> REQUIRED WORK:
Exact reproduction of every entry is required.

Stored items
/-- A SYNC payload that R305 discards. -/
def SyncMsg.invalid (m : SyncMsg) : Bool :=
  decide (2 < m.kind) || m.badField || (m.kind == 0 && (m.hops == 0 || decide (25 < m.hops)))

/-- `SYNC_RECEIVED` (R305 to R310). -/
def execSyncReceived (n : Fin 8) (m : SyncMsg) (sub : Fin 256) (s : State) : Res :=
  if m.invalid then .next (s.bump (F.LNK_RXERR_FRAME n))
  else if m.kind = 1 then .next (s.dreqRx n m.seqId sub)
  else if m.kind = 2 then .next (s.drespRx n m.seqId m.tRx m.tTx sub)
  else if !s.tim.running || !m.usable || ([0, 1, 2, 3].all (fun i => s.tbSrc i != 2)) then .next s
  else
    let s1 := (s.setPort n { s.port n with sync := some m }).chooseSource true
    .next (if s1.tim.follow = some n.val then s1.followSync n m sub else s1)

/-! ### IEEE 1588 (R317) -/

/-- What the default best master clock algorithm compares, in its order (PRESUMED, log entry 74). -/
def PtpMaster.rank (m : PtpMaster) : List Nat :=
  [m.priority1.toNat, m.clockClass.toNat, m.accuracy.toNat, m.variance.toNat, m.priority2.toNat, m.grandmaster.toNat,
    m.stepsRemoved.toNat, m.source.toNat]

/-- One rank comes before another. -/
def rankBefore : List Nat → List Nat → Bool
  | a :: l, b :: r => decide (a < b) || (a == b && rankBefore l r)
  | _, _ => false

/-- The best of some masters, one of them in hand. -/
def bestMaster (m : PtpMaster) (l : List PtpMaster) : PtpMaster := l.foldl (fun a b => if rankBefore b.rank a.rank then b else a) m

/-- The selected master (R317). -/
def PtpState.master (p : PtpState) : Option PtpMaster := p.masters.head?.map (fun m => bestMaster m p.masters)

/-- The ordinary clock replaced. -/
def State.setPtp (s : State) (p : PtpState) : State := { s with tim := { s.tim with ptp := p } }

/-- An announce: its sender's description replaced, and the best master selected. A change of master drops the exchange in
progress with the old one. -/
def State.ptpAnnounce (s : State) (m : PtpMaster) : State :=
  let p := s.tim.ptp
  let q : PtpState := { p with masters := m :: p.masters.filter (fun x => x.source != m.source) }
  let kept := q.master.map (fun x => x.source) == p.master.map (fun x => x.source)
  let s1 := s.setPtp (if kept then q else { q with wait := none, last := none, asked := none, delay2 := 0 })
  let steps := match q.master with | some x => x.stepsRemoved.toNat | none => 0
  let s2 := ((s1.setF F.TIM_PTPSTAT_DOMAIN s.plan.time.ptpDomain).setF F.TIM_PTPSTAT_STEPS_REMOVED (min 255 steps)).raise
    F.TIM_PTPSTAT_MASTER
  if s2.tbState 3 = 2 then s2 else s2.tbTo 3 1

/-- A Sync complete: TB3 steered by its offset from the master's time, and a delay request sent (R317; DESIGN CHOICE when, log
entry 74). `t1` is the origin, `t2` the arrival. -/
def State.ptpSync (s : State) (t1 t2 : Nat) : State :=
  let p := s.tim.ptp
  let o := tbDiff t2 (t1 % 2 ^ 40) - p.delay2 / 2
  let s1 := s.setPtp { p with wait := none, last := some (t1, t2), asked := some (p.seq + 1, s.tbVal 3), seq := p.seq + 1 }
  let s2 := (s1.slewTb 3 s.plan.time.servoBw100 o).tbTo 3 (if o.natAbs ≤ s.plan.time.lockNs * 4 * 256 then 2 else 1)
  s2.emit (.ptpDelayReq (p.seq + 1))

/-- A delay response: the path delay is half the sum of both directions' times (R317). -/
def State.ptpDelay (s : State) (seq : BitVec 16) (t4 : Nat) : State :=
  let p := s.tim.ptp
  match p.asked, p.last with
  | some (q, t3), some (t1, t2) =>
    if q = seq then s.setPtp { p with asked := none, delay2 := tbDiff t2 (t1 % 2 ^ 40) + tbDiff (t4 % 2 ^ 40) t3 } else s
  | _, _ => s

/-- The domain and the sender of a message. -/
def PtpMsg.from : PtpMsg → Byte × BitVec 80
  | .announce d m => (d, m.source)
  | .sync d x _ _ _ => (d, x)
  | .followUp d x _ _ => (d, x)
  | .delayResp d x _ _ => (d, x)

/-- A message of the domain in use acts: an announce always, the others where the selected master sent them. -/
def State.ptpTake (s : State) (m : PtpMsg) : State :=
  let mine := s.tim.ptp.master.map (fun x => x.source) == some m.from.2
  match m with
  | .announce _ x => s.ptpAnnounce x
  | .sync _ _ seq origin sub =>
    if !mine then s
    else
      let t2 := (s.tbVal 3 + sub.val) % 2 ^ 40
      match origin with
      | some t1 => s.ptpSync t1 t2
      | none => s.setPtp { s.tim.ptp with wait := some (seq, t2) }
  | .followUp _ _ seq t1 =>
    match s.tim.ptp.wait with
    | some (q, t2) => if mine && q == seq then s.ptpSync t1 t2 else s
    | none => s
  | .delayResp _ _ seq t4 => if mine then s.ptpDelay seq t4 else s

/-- `PTP_MESSAGE_RECEIVED` (R317). -/
def execPtpMessageReceived (m : PtpMsg) (s : State) : Res :=
  if s.lan.svcUp && s.tbSrc 3 == 1 && m.from.1.toNat == s.plan.time.ptpDomain then .next (s.ptpTake m) else .next s

/-- `PTP_ANNOUNCE_TIMEOUT` (R317). -/
def execPtpAnnounceTimeout (s : State) : Res :=
  if s.flag F.TIM_PTPSTAT_MASTER then
    let s1 := (s.setPtp { s.tim.ptp with masters := [], wait := none, asked := none }).setF F.TIM_PTPSTAT_MASTER 0
    .next (s1.when (s.tbSrc 3 == 1) (fun t => t.tbLose 3))
  else .next s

> RESPONSE:
/-- A SYNC payload that R305 discards. -/
def SyncMsg.invalid (m : SyncMsg) : Bool :=
  decide (2 < m.kind) || m.badField || (m.kind == 0 && (m.hops == 0 || decide (25 < m.hops)))

/-- `SYNC_RECEIVED` (R305 to R310). -/
def execSyncReceived (n : Fin 8) (m : SyncMsg) (sub : Fin 256) (s : State) : Res :=
  if m.invalid then .next (s.bump (F.LNK_RXERR_FRAME n))
  else if m.kind = 1 then .next (s.dreqRx n m.seqId sub)
  else if m.kind = 2 then .next (s.drespRx n m.seqId m.tRx m.tTx sub)
  else if !s.tim.running || !m.usable || ([0, 1, 2, 3].all (fun i => s.tbSrc i != 2)) then .next s
  else
    let s1 := (s.setPort n { s.port n with sync := some m }).chooseSource true
    .next (if s1.tim.follow = some n.val then s1.followSync n m sub else s1)

/-! ### IEEE 1588 (R317) -/

/-- What the default best master clock algorithm compares, in its order (PRESUMED, log entry 74). -/
def PtpMaster.rank (m : PtpMaster) : List Nat :=
  [m.priority1.toNat, m.clockClass.toNat, m.accuracy.toNat, m.variance.toNat, m.priority2.toNat, m.grandmaster.toNat,
    m.stepsRemoved.toNat, m.source.toNat]

/-- One rank comes before another. -/
def rankBefore : List Nat → List Nat → Bool
  | a :: l, b :: r => decide (a < b) || (a == b && rankBefore l r)
  | _, _ => false

/-- The best of some masters, one of them in hand. -/
def bestMaster (m : PtpMaster) (l : List PtpMaster) : PtpMaster := l.foldl (fun a b => if rankBefore b.rank a.rank then b else a) m

/-- The selected master (R317). -/
def PtpState.master (p : PtpState) : Option PtpMaster := p.masters.head?.map (fun m => bestMaster m p.masters)

/-- The ordinary clock replaced. -/
def State.setPtp (s : State) (p : PtpState) : State := { s with tim := { s.tim with ptp := p } }

/-- An announce: its sender's description replaced, and the best master selected. A change of master drops the exchange in
progress with the old one. -/
def State.ptpAnnounce (s : State) (m : PtpMaster) : State :=
  let p := s.tim.ptp
  let q : PtpState := { p with masters := m :: p.masters.filter (fun x => x.source != m.source) }
  let kept := q.master.map (fun x => x.source) == p.master.map (fun x => x.source)
  let s1 := s.setPtp (if kept then q else { q with wait := none, last := none, asked := none, delay2 := 0 })
  let steps := match q.master with | some x => x.stepsRemoved.toNat | none => 0
  let s2 := ((s1.setF F.TIM_PTPSTAT_DOMAIN s.plan.time.ptpDomain).setF F.TIM_PTPSTAT_STEPS_REMOVED (min 255 steps)).raise
    F.TIM_PTPSTAT_MASTER
  if s2.tbState 3 = 2 then s2 else s2.tbTo 3 1

/-- A Sync complete: TB3 steered by its offset from the master's time, and a delay request sent (R317; DESIGN CHOICE when, log
entry 74). `t1` is the origin, `t2` the arrival. -/
def State.ptpSync (s : State) (t1 t2 : Nat) : State :=
  let p := s.tim.ptp
  let o := tbDiff t2 (t1 % 2 ^ 40) - p.delay2 / 2
  let s1 := s.setPtp { p with wait := none, last := some (t1, t2), asked := some (p.seq + 1, s.tbVal 3), seq := p.seq + 1 }
  let s2 := (s1.slewTb 3 s.plan.time.servoBw100 o).tbTo 3 (if o.natAbs ≤ s.plan.time.lockNs * 4 * 256 then 2 else 1)
  s2.emit (.ptpDelayReq (p.seq + 1))

/-- A delay response: the path delay is half the sum of both directions' times (R317). -/
def State.ptpDelay (s : State) (seq : BitVec 16) (t4 : Nat) : State :=
  let p := s.tim.ptp
  match p.asked, p.last with
  | some (q, t3), some (t1, t2) =>
    if q = seq then s.setPtp { p with asked := none, delay2 := tbDiff t2 (t1 % 2 ^ 40) + tbDiff (t4 % 2 ^ 40) t3 } else s
  | _, _ => s

/-- The domain and the sender of a message. -/
def PtpMsg.from : PtpMsg → Byte × BitVec 80
  | .announce d m => (d, m.source)
  | .sync d x _ _ _ => (d, x)
  | .followUp d x _ _ => (d, x)
  | .delayResp d x _ _ => (d, x)

/-- A message of the domain in use acts: an announce always, the others where the selected master sent them. -/
def State.ptpTake (s : State) (m : PtpMsg) : State :=
  let mine := s.tim.ptp.master.map (fun x => x.source) == some m.from.2
  match m with
  | .announce _ x => s.ptpAnnounce x
  | .sync _ _ seq origin sub =>
    if !mine then s
    else
      let t2 := (s.tbVal 3 + sub.val) % 2 ^ 40
      match origin with
      | some t1 => s.ptpSync t1 t2
      | none => s.setPtp { s.tim.ptp with wait := some (seq, t2) }
  | .followUp _ _ seq t1 =>
    match s.tim.ptp.wait with
    | some (q, t2) => if mine && q == seq then s.ptpSync t1 t2 else s
    | none => s
  | .delayResp _ _ seq t4 => if mine then s.ptpDelay seq t4 else s

/-- `PTP_MESSAGE_RECEIVED` (R317). -/
def execPtpMessageReceived (m : PtpMsg) (s : State) : Res :=
  if s.lan.svcUp && s.tbSrc 3 == 1 && m.from.1.toNat == s.plan.time.ptpDomain then .next (s.ptpTake m) else .next s

/-- `PTP_ANNOUNCE_TIMEOUT` (R317). -/
def execPtpAnnounceTimeout (s : State) : Res :=
  if s.flag F.TIM_PTPSTAT_MASTER then
    let s1 := (s.setPtp { s.tim.ptp with masters := [], wait := none, asked := none }).setF F.TIM_PTPSTAT_MASTER 0
    .next (s1.when (s.tbSrc 3 == 1) (fun t => t.tbLose 3))
  else .next s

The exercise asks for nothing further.